[Start of Attachment]

-- ==== Sys2Proof/Tests/Slice0.lean ====
section
/-! SUPPORT. Tests: the WellFormed smoke tests, decoding of words written out from R56 to R58, single steps of
the spec's vectors (95_test_vectors.md: CA, CS, IN, EE, TR, TX, FI, RD, OW, and the rules' own examples), and
a witness for every statement that has hypotheses, each clause at a boundary value. -/

namespace Sys2Proof.Tests

open Sys2Proof.Machine

/-! ## Helpers -/

/-- The step goes on to a state that meets `p`. -/
def goesOn (r : Result) (p : State → Bool) : Bool :=
  match r with
  | .next s => p s
  | _ => false

/-- The step faults with `f`. -/
def faultsWith (r : Result) (f : Fault) : Bool :=
  match r with
  | .fault g => g == f
  | _ => false

/-- Masking off the drawn bits of a read leaves the stored ones. -/
theorem drawn_masked (s : State) (v x m : Word) (h : x &&& m = 0#32) :
    (s.returnDrawn v x).busData &&& m = v &&& m := by
  apply BitVec.eq_of_getLsbD_eq
  intro i _
  have hi := congrArg (fun w => w.getLsbD i) h
  simp only [BitVec.getLsbD_and, BitVec.getLsbD_zero] at hi
  simp only [returnDrawn_busData, BitVec.getLsbD_and, BitVec.getLsbD_or, BitVec.getLsbD_not]
  cases hx : x.getLsbD i <;> cases hm : m.getLsbD i <;> simp_all

/-- Reset with other registers. -/
def regState (f : Csrs → Csrs) : State := { State.reset with regs := f State.reset.regs }

/-- A TX ring of `8 * len` slots at 0x00100000. -/
def ringAt (base : BitVec 28) (len : BitVec 13) (head tail : BitVec 16) : RingRegs :=
  ⟨some base, some 0#32, len, head, tail⟩

/-- A state with a TX ring, quiet. -/
def txRing (len : BitVec 13) (head tail : BitVec 16) : State :=
  regState fun r => { r with tx := ringAt 0x0010000 len head tail }

/-- A state with an RX ring, the receiver off. -/
def rxRing (len : BitVec 13) (head tail : BitVec 16) : State :=
  regState fun r => { r with rx := ringAt 0x0011000 len head tail }

/-- RCTL = 0x04008002 (EN, BAM, SECRC), with the receiver on. -/
def rctlOn : Rctl := { Rctl.reset with en := true, bam := true, secrc := true }

/-- TCTL = 0x0004010A (EN, PSP, CT = 0x10, COLD = 0x40). -/
def tctlOn : Tctl := ⟨true, true, some 0x10#8, some 0x40#10, false, some 0#1⟩

/-- Slot 0 of the TX ring published: its descriptor, and 8 bytes at 0x00200000. -/
def txArmed (len : Nat) (cmd sta : Byte) : State :=
  { regState fun r => { r with tctl := tctlOn, tx := ringAt 0x0010000 4 0 1 } with
    mem :=
      [(0x00100002, 0x20#8)] ++ (if len % 256 = 0 then [] else [(0x00100008, BitVec.ofNat 8 len)]) ++
      (if len / 256 = 0 then [] else [(0x00100009, BitVec.ofNat 8 (len / 256))]) ++
      [(0x0010000B, cmd)] ++ (if sta = 0#8 then [] else [(0x0010000C, sta)]) ++
      [(0x00200000, 1#8), (0x00200001, 2#8), (0x00200002, 3#8), (0x00200003, 4#8),
        (0x00200004, 5#8), (0x00200005, 6#8), (0x00200006, 7#8), (0x00200007, 8#8)] }

/-- The entry TXF makes of slot 0 (R106's example). -/
def entry0 (rs ifcs : Bool) (staHi : BitVec 4) : TxEntry :=
  ⟨0, 0x00100000, 0x00200000, [1, 2, 3, 4, 5, 6, 7, 8], rs, ifcs, staHi⟩

/-- Slot 0 in flight, TDH = TDT = 1. -/
def txFetched (rs ifcs : Bool) (staHi : BitVec 4) (psp : Bool) : State :=
  { txArmed 8 0x09 0x00 with
    regs := { (txArmed 8 0x09 0x00).regs with tx := ringAt 0x0010000 4 1 1, tctl := { tctlOn with psp := psp } }
    txInflight := [entry0 rs ifcs staHi] }

/-- RA[0] = 52:54:00:12:34:56 with AV = 1. -/
def raOwn : Vector RaEntry 16 := raReset.set 0 ⟨some 0x12005452, some 0x5634, some 0, some 1⟩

[End of Attachment]

What you are asked to do -> Within the listing above, extract exactly the lines from the line with "def goesOn (r" to the line with "theorem drawn_masked (s", the two named lines included, and no others.

Solution ->
def goesOn (r : Result) (p : State → Bool) : Bool :=
  match r with
  | .next s => p s
  | _ => false

/-- The step faults with `f`. -/
def faultsWith (r : Result) (f : Fault) : Bool :=
  match r with
  | .fault g => g == f
  | _ => false

/-- Masking off the drawn bits of a read leaves the stored ones. -/
theorem drawn_masked (s : State) (v x m : Word) (h : x &&& m = 0#32) :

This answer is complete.